The Court did not accept this complaint that the government did not provide forensic proof in this regard and that the information in the case file, in the court's opinion, do not cause suspicion of the lack of attorney and its son (paragraph 128 and 129. JudgmentsSelimi and Krasniqi).
- Abuse of the right to a single petition
The government has emphasized that the applicant did not inform domestic applicants, especially the Constitutional Court, in proceedings in the Constitutional Appeal, but the Court took the view that the deficiencies in domestic proceedings are not important for the Proceedings (paragraph 135.Selimi and Krasniqi).
- Article 1 Protocol No. 1 with the Convention
The applicants undertaken under Article 1. Protocol number 1 with the Convention regarding the suspension of the payment of their pensions in 1999. years, the failure of the competent authorities to establish payments Pro Futuro As well as due to the alleged non-existence of an effective domestic remedy in relation to their requirements.
Permit of the representation
- In terms of payments of the retail amounts of pensions
On this issue, the Court took an objection to the Government regarding the irregularity of civil lawsuits in connection with the payments of the residual amounts of pensions and rejected applicants in that part, Pursuant to Article 35 st. 1. And 4. Conventions (see para. 157. And 167. judgmentsSelimi and Krasniqi).
- In terms of continuing pension paymentsPro Futuro
In this part, applicants' petition were declared permitted (see para. 158. And 169. judgmentsSelimi and Krasniqi).
The merits of the petition
Given all the circumstances of the case, especially the duration of administrative procedures, the Court has been ordered that the applicants had not been delivered to the applicants to make their claims to the competent authorities in order to effectively dismiss them in their rights guaranteed by Article 1. Protocol no. 1 with the Convention. The governments listed on prospects in conducting administrative procedures by the applicants, the Court assessed as partially corroborated, but did not explain this position in detail. Also, the Court reminded that the Constitutional Court himself found that the length of administrative procedures was excessive and contrary to the Constitution of the Republic of Serbia (see paragraph 182. Judgments Selimi and Krasniqi).

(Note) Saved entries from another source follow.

-- ==== Sys2Proof/Tests/Slice0.lean ====
section
/-! SUPPORT. Tests/Slice0.lean: small checks on fixed values. A test named `test_V<n>` is the vector V<n> of
95_test_vectors.md; the other expected values are written out from the rules. A theorem `witness_<Name>` shows that the
hypotheses of the statement `Obligations.<Name>` can be met, clause by clause. -/

open Sys2Proof Sys2Proof.Machine

namespace Sys2Proof.Tests

/-! ## Helpers -/

/-- The state after one tick. -/
def nextOf (s : State) : Option State :=
  match step s with
  | .next t => some t
  | .fault _ => none
  | .refused _ => none

/-- The pre-tick states of `n` ticks, and the state after them. -/
def run : Nat → State → Option (List State × State)
  | 0, s => some ([], s)
  | n + 1, s =>
    match step s with
    | .next u => (run n u).map fun p => (s :: p.1, p.2)
    | .fault _ => none
    | .refused _ => none

theorem path_of_run (n : Nat) (s t : State) (vs : List State) (h : run n s = some (vs, t)) : Path s vs t := by
  induction n generalizing s vs with
  | zero => cases h; rfl
  | succ n ih =>
    simp only [run] at h
    split at h
    · rename_i u hu
      obtain ⟨⟨ws, w⟩, hw, he⟩ := Option.map_eq_some_iff.mp h
      cases he
      exact ⟨rfl, u, hu, ih u ws hw⟩
    · cases h
    · cases h

/-- A run of ticks whose end meets a decidable condition is a path that meets it. -/
theorem path_where (n : Nat) (s : State) (p : List State → State → Bool)
    (h : (run n s).any (fun r => p r.1 r.2) = true) : ∃ vs t, Path s vs t ∧ p vs t = true := by
  cases hr : run n s with
  | none => simp [hr] at h
  | some r => exact ⟨r.1, r.2, path_of_run n s r.2 r.1 hr, by simpa [hr] using h⟩

/-- Slots 0, 1, 3, 7 and 14 outbound-capable, slots 2 and 4 inbound-capable, the others not registered. -/
def table : SlotTable :=
  ⟨15, ((((((Vector.replicate 15 none).setIfInBounds 0 (some ⟨false, true⟩)).setIfInBounds 1 (some ⟨false, true⟩)
    ).setIfInBounds 2 (some ⟨true, false⟩)).setIfInBounds 3 (some ⟨false, true⟩)).setIfInBounds 4 (some ⟨true, false⟩)
    ).setIfInBounds 7 (some ⟨false, true⟩) |>.setIfInBounds 14 (some ⟨false, true⟩)⟩

/-- `fsm = f`, the control vector `c`, the tick's inputs `x`, quiet ones after it, all else as after reset. -/
def tickIn (f : Fsm) (c : ControlVec) (x : TickIn) : State :=
  (((State.resetWith table [quietTick, quietTick]).inFsm f).withControl c).withInput x

/-- `cs_fall`, no clock edge. -/
def fall : ControlVec := 0b1000
/-- `cs_rise`, no clock edge. -/
def rise : ControlVec := 0b0100
/-- Chip-select high, no edge. -/
def high : ControlVec := 0b1100
/-- Chip-select low, no edge. -/
def low : ControlVec := 0b0000

/-- A quiet tick in which outbound peripheral `i` is valid. -/
def offer (i : Nat) (bc : ByteCount) (p : Packet) : TickIn := quietTick.withPeriph i ⟨true, p, bc, false⟩

/-- A quiet tick in which inbound peripheral `i` is ready. -/
def answer (i : Nat) : TickIn := quietTick.withPeriph i ⟨false, 0, 0, true⟩

/-- The packet of V30 and P2. -/
def sample : Packet := 0xA0A1A2A3A4A5A6A7A8A9AAABACADAEAF

/-- The packet of V57 and P1. -/
def written : Packet := 0x40554433221100000000000000000000

/-! ## Well-formedness: an ill-formed term for each check -/

theorem test_wf_refuses_okToSend_byte : (Instr.hdrEvent 0xF 0x0).notOkToSendByte = false ∧
    (Instr.hdrEvent 0xF 0x0).wellFormed = false := by decide

theorem test_wf_refuses_notReady_byte : (Instr.hdrEvent 0xF 0xF).notNotReadyByte = false ∧
    (Instr.hdrEvent 0xF 0xF).wellFormed = false := by decide

/-! ## Decode: every row, its word written out from the table -/

theorem test_decode_fsm4 :
    decode .dispatcher [0b0000] = .ok .start ∧ decode .dispatcher [0b0001] = .ok .idle ∧
    decode .dispatcher [0b0010] = .ok .okToSend ∧ decode .dispatcher [0b0011] = .ok .waitStmData ∧
    decode .dispatcher [0b0100] = .ok .receiving ∧ decode .dispatcher [0b0101] = .ok .receiveHandshake ∧
    decode .dispatcher [0b0110] = .ok .waitForTxn ∧ decode .dispatcher [0b0111] = .ok .sendEvent ∧
    decode .dispatcher [0b1000] = .ok .sendingEvent ∧ decode .dispatcher [0b1001] = .ok .periphEvent ∧
    decode .dispatcher [0b1010] = .ok .sendData ∧ decode .dispatcher [0b1011] = .ok .sending := by decide

theorem test_decode_fsm4_unused :
    decode .dispatcher [0b1100] = .error (.unusedFsmCode 12) ∧
    decode .dispatcher [0b1111] = .error (.unusedFsmCode 15) := by decide

/-- Patterns `-1--`, `-001`, any other, at their don't-care bits both ways (R97). -/
theorem test_decode_rx :
    decode .rxCodec [0b0100] = .ok .rxClear ∧ decode .rxCodec [0b1101] = .ok .rxClear ∧
    decode .rxCodec [0b0001] = .ok .rxShift ∧ decode .rxCodec [0b1001] = .ok .rxShift ∧
    decode .rxCodec [0b0000] = .ok .rxHold ∧ decode .rxCodec [0b1011] = .ok .rxHold := by decide

/-- Patterns `-1--`, `10--`, `0010`, any other (R98). -/
theorem test_decode_tx :
    decode .txCodec [0b0100] = .ok .txClear ∧ decode .txCodec [0b1110] = .ok .txClear ∧
    decode .txCodec [0b1000] = .ok .txLoad ∧ decode .txCodec [0b1010] = .ok .txLoad ∧
    decode .txCodec [0b0010] = .ok .txShift ∧ decode .txCodec [0b0011] = .ok .txHold ∧
    decode .txCodec [0b0001] = .ok .txHold := by decide

theorem test_decode_cond : decode .inputConditioner [] = .ok .cond := by decide

/-- `11110000`, `11111111`, `bbbbiiii` with byteCount 5 and id 1 (V51), byteCount 15 and id 2 (V53). -/
theorem test_decode_hdr8 :
    decode .headerByte [0b11110000] = .ok .hdrOkToSend ∧ decode .headerByte [0b11111111] = .ok .hdrNotReady ∧
    decode .headerByte [0b01010001] = .ok (.hdrEvent 5 1) ∧
    decode .headerByte [0b11110010] = .ok (.hdrEvent 15 2) := by decide

/-- `iiiiffff` with id 9 and flags 3 (V21). -/
theorem test_decode_trl8 : decode .inboundTrailer [0b10010011] = .ok (.inbTrailer 9 3) := by decide

theorem test_decode_rejects_by_name :
    decode .dispatcher [0b10000] = .error (.aboveFourBits .dispatcher 16) ∧
    decode .rxCodec [0xFF] = .error (.aboveFourBits .rxCodec 255) ∧
    decode .headerByte [] = .error (.wrongLength .headerByte 0) ∧
    decode .inputConditioner [0] = .error (.wrongLength .inputConditioner 1) ∧
    decode .dispatcher [0, 0] = .error (.wrongLength .dispatcher 2) := by decide

/-- Decode agrees with the table's "mask" and "match" for each of the sixteen values of a CTL4 word. -/
theorem test_rx_decode_matches_the_table : ∀ c : ControlVec,
    c.setWidth 8 &&& (tableMaskMatch (rxOp c)).1 = (tableMaskMatch (rxOp c)).2 := by decide

theorem test_tx_decode_matches_the_table : ∀ c : ControlVec,
    c.setWidth 8 &&& (tableMaskMatch (txOp c)).1 = (tableMaskMatch (txOp c)).2 := by decide

theorem test_encode_event_header : encode (.hdrEvent 5 1) = [0b01010001] ∧
    encode (.inbTrailer 9 3) = [0b10010011] := by decide

theorem test_decodeTableWord :
    decodeTableWord 0 0 = some .cond ∧ decodeTableWord 8 9 = some .periphEvent ∧
    decodeTableWord 8 0xF0 = some .hdrOkToSend ∧ decodeTableWord 8 0x51 = some (.hdrEvent 5 1) ∧
    decodeTableWord 8 13 = none := by decide

theorem test_withFetchWord :
    (State.reset.withFetchWord 8 9).disp.fsm = .periphEvent ∧
    .hdrEvent 5 1 ∈ (State.reset.withFetchWord 8 0x51).tickOps := by decide

/-! ## Input Conditioner -/

theorem test_V1 : (nextOf (tickIn .idle high (TickIn.host false false 0))).map
    (fun t => (t.cond.csFf0, t.cond.csFf1, t.cond.csPrev)) = some (false, true, true) := by decide

theorem test_V3 :
    let s := { tickIn .idle high quietTick with cond := ⟨true, true, true, false, true, false⟩ }
    s.clkRise = true ∧ s.clkFall = false ∧
    (nextOf s).map (fun t => (t.cond.clkFf0, t.cond.clkFf1, t.cond.clkPrev, t.clkFall)) =
      some (false, false, true, true) := by decide

/-! ## Rx Codec -/

theorem test_V11 :
    (nextOf ((tickIn .idle 0b0001 (TickIn.host false false 2)).setRx 0x11000000000000000000000000000000 2)).map
      (fun t => t.rx) = some ⟨0x21100000000000000000000000000000, 3⟩ := by decide

theorem test_V14 :
    let s := (tickIn .idle 0b0001 (TickIn.host false false 4)).setRx 0x47DCBA9876543210FEDCBA987654321F 32
    s.rxReady = true ∧ (nextOf s).map (fun t => (t.rx, t.rxReady)) =
      some (⟨0x447DCBA9876543210FEDCBA987654321, 33⟩, false) := by decide

theorem test_V15_V17 :
    (nextOf ((tickIn .idle 0b0001 quietTick).setRx 0 63)).map (fun t => t.rx.cnt) = some 0 ∧
    (nextOf ((tickIn .idle 0b0101 (TickIn.host true false 4)).setRx written 12)).map (fun t => t.rx) =
      some ⟨0, 0⟩ := by decide

theorem test_V13 :
    (nextOf ((tickIn .idle 0b0011 quietTick).setRx written 3)).map (fun t => t.rx) = some ⟨written, 3⟩ ∧
    (nextOf ((tickIn .idle 0b0010 quietTick).setRx written 3)).map (fun t => t.rx) = some ⟨written, 3⟩ := by decide

theorem test_V20 : [0, 1, 2, 3, 4, 12, 31, 32, 33, 63].map inboundByteCount =
    [31, 31, 0, 0, 1, 5, 14, 15, 15, 30] := by decide

/-! ## Tx Codec -/

theorem test_V30 :
    (nextOf ((tickIn .idle fall quietTick).setTxPkt sample)).map (fun t => (t.tx, t.dqOut)) =
      some (⟨sample, 0⟩, 0xA) := by decide

theorem test_V31_V36 :
    (nextOf (((tickIn .idle 0b0010 quietTick).setTxPkt 0x12340000000000000000000000).setTx sample 0)).map
      (fun t => (t.tx, t.dqOut)) = some (⟨0x0A1A2A3A4A5A6A7A8A9AAABACADAEAF0, 1⟩, 0) ∧
    (nextOf (((tickIn .idle 0b1010 quietTick).setTxPkt sample).setTx 0 7)).map (fun t => t.tx) =
      some ⟨sample, 0⟩ := by decide

theorem test_V35 : (nextOf ((tickIn .idle high quietTick).setTx sample 7)).map (fun t => (t.tx, t.dqOut)) =
    some (⟨0, 0⟩, 0) := by decide

theorem test_V37 : (nextOf ((tickIn .idle 0b0001 quietTick).setTx sample 7)).map (fun t => t.tx) =
    some ⟨sample, 7⟩ := by decide

/-! ## Dispatcher -/

theorem test_V40 : (nextOf (tickIn .start high quietTick)).map (fun t => (t.disp.fsm, t.disp.txPkt)) =
    some (.idle, 0xF0000000000000000000000000000000) := by decide

theorem test_V41 :
    let s := tickIn .idle fall (offer 1 5 sample)
    (nextOf s).map (fun t => t.disp) = some { s.disp with fsm := .okToSend } := by decide

theorem test_V43_V44 :
    (nextOf ((tickIn .idle high (offer 1 5 sample)).setTxPkt 0xF0000000000000000000000000000000)).map
      (fun t => (t.disp.evtId, t.disp.txPkt, t.disp.dir, t.disp.fsm)) =
      some (1, 0x51000000000000000000000000000000, true, .sendEvent) ∧
    (nextOf (tickIn .idle high ((offer 3 16 0).withPeriph 7 ⟨true, 0, 2, false⟩))).map
      (fun t => (t.disp.evtId, t.hdr, t.disp.dir, t.disp.fsm)) = some (3, 0x03, true, .sendEvent) := by decide

/-- An inbound-only slot and an unregistered one are not polled (V45). -/
theorem test_V45 :
    let s := tickIn .idle high ((offer 2 5 sample).withPeriph 5 ⟨true, 0, 2, false⟩)
    (nextOf s).map (fun t => t.disp) = some s.disp := by decide

theorem test_V47 : (nextOf (tickIn .okToSend rise quietTick)).map (fun t => t.disp.fsm) = some .waitStmData := by decide

theorem test_V48 :
    let s := tickIn .okToSend low (offer 1 5 sample)
    (nextOf s).map (fun t => t.disp) = some s.disp := by decide

theorem test_V49 : (nextOf (tickIn .waitStmData high quietTick)).map (fun t => (t.disp.oe, t.disp.fsm)) =
    some (false, .waitStmData) := by decide

theorem test_V56 : (nextOf (tickIn .waitStmData fall quietTick)).map (fun t => (t.disp.oe, t.disp.fsm)) =
    some (false, .receiving) := by decide

theorem test_V57 :
    let s := (((tickIn .receiving rise quietTick).setRx written 12).setOe false).stageHeader 0xF0
    (nextOf s).map (fun t => (t.disp, t.rx)) =
      some (⟨.receiveHandshake, 0xFF000000000000000000000000000000, written, true, 4, 0, 5, 0, false, true⟩, ⟨0, 0⟩) := by
  decide

theorem test_V58 :
    let s := (tickIn .receiving low quietTick).setRx written 32
    s.rxReady = true ∧ (nextOf s).map (fun t => t.disp) = some s.disp := by decide

theorem test_V59_V63 :
    let s := ((tickIn .receiveHandshake fall quietTick).latchTrailer 4 0).setRxValid true
    s.valid 4 = true ∧ (nextOf s).map (fun t => t.disp) = some s.disp ∧
    (nextOf (s.withInput (answer 4))).map (fun t => (t.disp.rxValid, t.disp.fsm, t.valid 4)) =
      some (false, .waitForTxn, false) := by decide

/-- Destination 9 is not registered: the free `UNREG_READY` decides (V64, V65). -/
theorem test_V64_V65 :
    let s := ((tickIn .receiveHandshake high quietTick).latchTrailer 9 0).setRxValid true
    s.valid 9 = false ∧ (nextOf s).map (fun t => t.disp) = some s.disp ∧
    (nextOf (s.withInput { quietTick with unregReady := true })).map (fun t => (t.disp.rxValid, t.disp.fsm)) =
      some (false, .waitForTxn) := by decide

theorem test_V66 : (nextOf ((tickIn .waitForTxn rise quietTick).stageHeader 0xFF)).map (fun t => (t.hdr, t.disp.fsm)) =
    some (0xF0, .idle) := by decide

theorem test_V67 :
    let s := tickIn .waitForTxn fall quietTick
    (nextOf s).map (fun t => t.disp) = some s.disp := by decide

theorem test_V68 : (nextOf ((tickIn .sendEvent fall quietTick).setDir true)).map (fun t => (t.disp.fsm, t.dirOut)) =
    some (.sendingEvent, true) := by decide

theorem test_V69 : (nextOf (tickIn .sendingEvent rise quietTick)).map (fun t => t.disp.fsm) = some .periphEvent := by
  decide

theorem test_V70 :
    let s := { tickIn .periphEvent high (offer 1 5 sample) with
      disp := ⟨.periphEvent, 0x01000000000000000000000000000000, 0, false, 0, 0, 0, 1, true, true⟩ }
    s.ack 1 = true ∧ s.ack 3 = false ∧
    (nextOf s).map (fun t => (t.disp.txPkt, t.disp.fsm, t.ack 1)) = some (sample, .sendData, false) := by decide

theorem test_V71 : (nextOf (tickIn .sendData fall quietTick)).map (fun t => t.disp.fsm) = some .sending := by decide

theorem test_V72 : (nextOf (((tickIn .sending rise quietTick).setTxPkt sample).setDir true)).map
    (fun t => (t.disp.txPkt, t.disp.dir, t.disp.fsm)) =
      some (0xF0A1A2A3A4A5A6A7A8A9AAABACADAEAF, false, .idle) := by decide

theorem test_V73 :
    let s := ((tickIn .sending 0b0010 quietTick).setTxPkt sample).setDir true
    (nextOf s).map (fun t => t.disp) = some s.disp := by decide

So, In terms of applicants' requests renewal of pension payments for the future period (Pro Futuro) The court found the existence of a violation of Article 1. Protocol number 1. With the Convention.
- Article 6 paragraph 1. Convention
Permit of the representation
The Court did not appreciate the Government's complaint regarding the victim status on the applicants' side due to the decisions of the Constitutional Court, the violation of the right to trial was determined The deadline on the applicants and that they have been assigned compensation in the amount of 900 euros in favor of the first applicant and 500 euros in favor of the second applicant. The court's awarded amounted to insufficient compensation, and the applicants' petition was admissible.
The merits of the petition
The Court analyzed the length of administrative procedures and administrative disputes that the applicants also took the position that the requests set in court practice were not met. Therefore, the Court found a violation of the right to trial within a reasonable time referred to in Article 6. Paragraph 1. of the Convention.
Fairly Gratification (Article 41 of the Convention)
The Court obliged the Republic of Serbia tothe widows of the first applicant and the son of the second applicantpays the amount of per5,000 euros In the name of compensation of intangible damage and the amount of 2,000 euros in the name of the cost costs.